**Problem**
Every line below that has "State" in it should be copied.

**Data extract**
- Opening Delimiter -
/-- Send an atomic, an unbuffered reduction or an MXACC (R312, R319): the core's dirty bytes of the sectors touched go
home first, then those sectors are dropped and each line's request leaves. -/
def State.sendAtomics (s : State) (id : Nat) (f : Flight) : State :=
  let touched := s.touchedSectors f
  let dirty := touched.filter fun q => q.2.2.2
  let start := s.now - 4
  let drops := match f.kind with
    | .mxacc _ => false
    | _ => true
  if drops && !dirty.isEmpty then
    let (ids, s) := dirty.foldl (fun (acc : List Nat × State) q =>
      match acc.2.writeBackSector f.core q.1 q.2.1 q.2.2.1 0 with
      | (some t, s) => (acc.1 ++ [t], s)
      | (none, s) => (acc.1, s)) ([], s)
    s.setFlight id { f with pending := ids, sent := false, toPass := 0 }
  else
    let s := if drops then touched.foldl (fun s q => s.l1DropSector f.core q.1 q.2.1 q.2.2.1) s else s
    let accs := match f.kind with
      | .mxacc _ => f.accs.take 1
      | _ => f.accs
    let keys := (accs.map fun a => a.va / 128).eraseDups
    let wide := (keys.map (· / 2)).eraseDups
    let late := match f.kind with
      | .mxacc _ => 24
      | _ => 0
    let c := s.core f.core
    let s := s.setCore f.core { c with tagFree := max c.tagFree (s.now + wide.length) }
    let s := s.setFlight id { f with sent := true, pending := [], toPass := 0 }
    keys.foldl (fun s k =>
      match s.flights.look id, accs.find? fun a => decide (a.va / 128 = k) with
      | some f, some a =>
        let l := a.leafAt a.va
        let x := l.line a.va
        let mx := match f.kind with
          | .mxacc _ => true
          | _ => false
        let also := if mx && decide (l.fmt ≠ 0) then (l.lines a.va l.unitBytes).filter fun y => decide (y ≠ x) else []
        let t : Txn := { kind := if mx then .mxacc else .atomic, also, core := f.core, barge := some f.slot, ctx := f.ctx,
                         label := f.label, chunk := f.chunk, flight := some id, leaf := l, va := 128 * k, line := x,
                         column := homeColumn s x, recording := f.recording, record := f.record }
        let s := s.sign f.core f.chunk f.ctx true (l.lines a.va (if mx then max a.size (l.unitBytes) else a.size))
        let s := s.sign f.core f.chunk f.ctx false (l.lines a.va a.size)
        let (tid, s) := s.sendTxn t (start + wide.findIdx (· = k / 2) + late + 18 + homePath s f.core x
          + (if mx && decide (l.fmt ≠ 0) then 4 else 0))
        s.setFlight id { f with pending := f.pending ++ [tid] }
      | _, _ => s) s

/-! ## Atomic operations on a location (R311) -/

/-- Width of a type in bytes. -/
def AtomTy.bytes : AtomTy → Nat
  | .n64 => 8
  | .i64 => 8
  | .f64 => 8
  | _ => 4

/-- A float operation of R311 on codes of a format. -/
def atomFloat (op : AtomOp) (fm : Fmt) (o v : Nat) : Nat :=
  match op with
  | .add => (round fm .rn {} (Exact.add .rn (fm.value o) (fm.value v))).code
  | .min => (minMaxCode fm false false o v).code
  | .max => (minMaxCode fm false true o v).code
  | .exch => v
  | _ => o

/-- The new value of a location (R311). -/
def atomNew (op : AtomOp) (ty : AtomTy) (o v c : Nat) : Nat :=
  let w := 8 * ty.bytes
  let cmp (signed : Bool) : Bool := decide (intOf signed w v < intOf signed w o)
  let int (signed : Bool) : Nat := match op with
    | .add => (o + v) % 2 ^ w
    | .min => if cmp signed then v else o
    | .max => if cmp signed || o = v then o else v
    | .and => Nat.land o v
    | .or => Nat.lor o v
    | .xor => Nat.xor o v
    | .exch => v
    | .cas => if o = c then v else o
  let halves (fm : Fmt) : Nat :=
    if op = .exch then v
    else atomFloat op fm (o / 65536) (v / 65536) * 65536 + atomFloat op fm (o % 65536) (v % 65536)
  match ty with
  | .n32 => int false
  | .n64 => int false
  | .i32 => int true
  | .i64 => int true
  | .f32 => if op = .cas then int false else atomFloat op .f32 o v
  | .f64 => if op = .cas then int false else atomFloat op .f64 o v
  | .f16x2 => if op = .cas then int false else halves .f16
  | .bf16x2 => if op = .cas then int false else halves .bf16

/-! ## The reduction buffers (R315 to R317) -/

/-- The buffer of a quarter. -/
def Core.reds' (c : Core) (q : Nat) : List RedEntry := (c.reds.look q).getD []

/-- The key of an entry, as data. -/
def RedEntry.sameKey (a b : RedEntry) : Bool :=
  decide (a.barge = b.barge ∧ a.label = b.label ∧ a.chunk = b.chunk ∧ a.pa = b.pa ∧ a.op = b.op ∧ a.ty = b.ty)

/-- Send entries of a core towards their homes, one per cycle in the order given and after those already sent: the
transactions (R317). A release number makes each a recording write of that number (R332). -/
def State.drainEntries (s : State) (core delay : Nat) (record : Option (Nat × Nat)) (barrier : Option (Nat × Nat × Nat))
    (es : List RedEntry) : List Nat × State :=
  es.foldl (fun (acc : List Nat × State) e =>
    let x := lineOf e.pa
    let c := acc.2.core core
    let out := max (acc.2.now + delay) c.redOut
    let t : Txn := { kind := .red e, core, barge := some e.barge, ctx := e.ctx, label := e.label, chunk := e.chunk, line := x,
                     va := e.va, column := homeColumn acc.2 x, leaf := { ver := !e.neutral }, recording := record.isSome, record, barrier }
    let (id, s) := (acc.2.setCore core { c with redOut := out + 1 }).sendTxn t (out + 18 + homePath acc.2 core x)
    (acc.1 ++ [id], s)) ([], s)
- Closing Delimiter -
**Exercise response**
def State.sendAtomics (s : State) (id : Nat) (f : Flight) : State :=
    let (ids, s) := dirty.foldl (fun (acc : List Nat × State) q =>
def State.drainEntries (s : State) (core delay : Nat) (record : Option (Nat × Nat)) (barrier : Option (Nat × Nat × Nat))
    (es : List RedEntry) : List Nat × State :=
  es.foldl (fun (acc : List Nat × State) e =>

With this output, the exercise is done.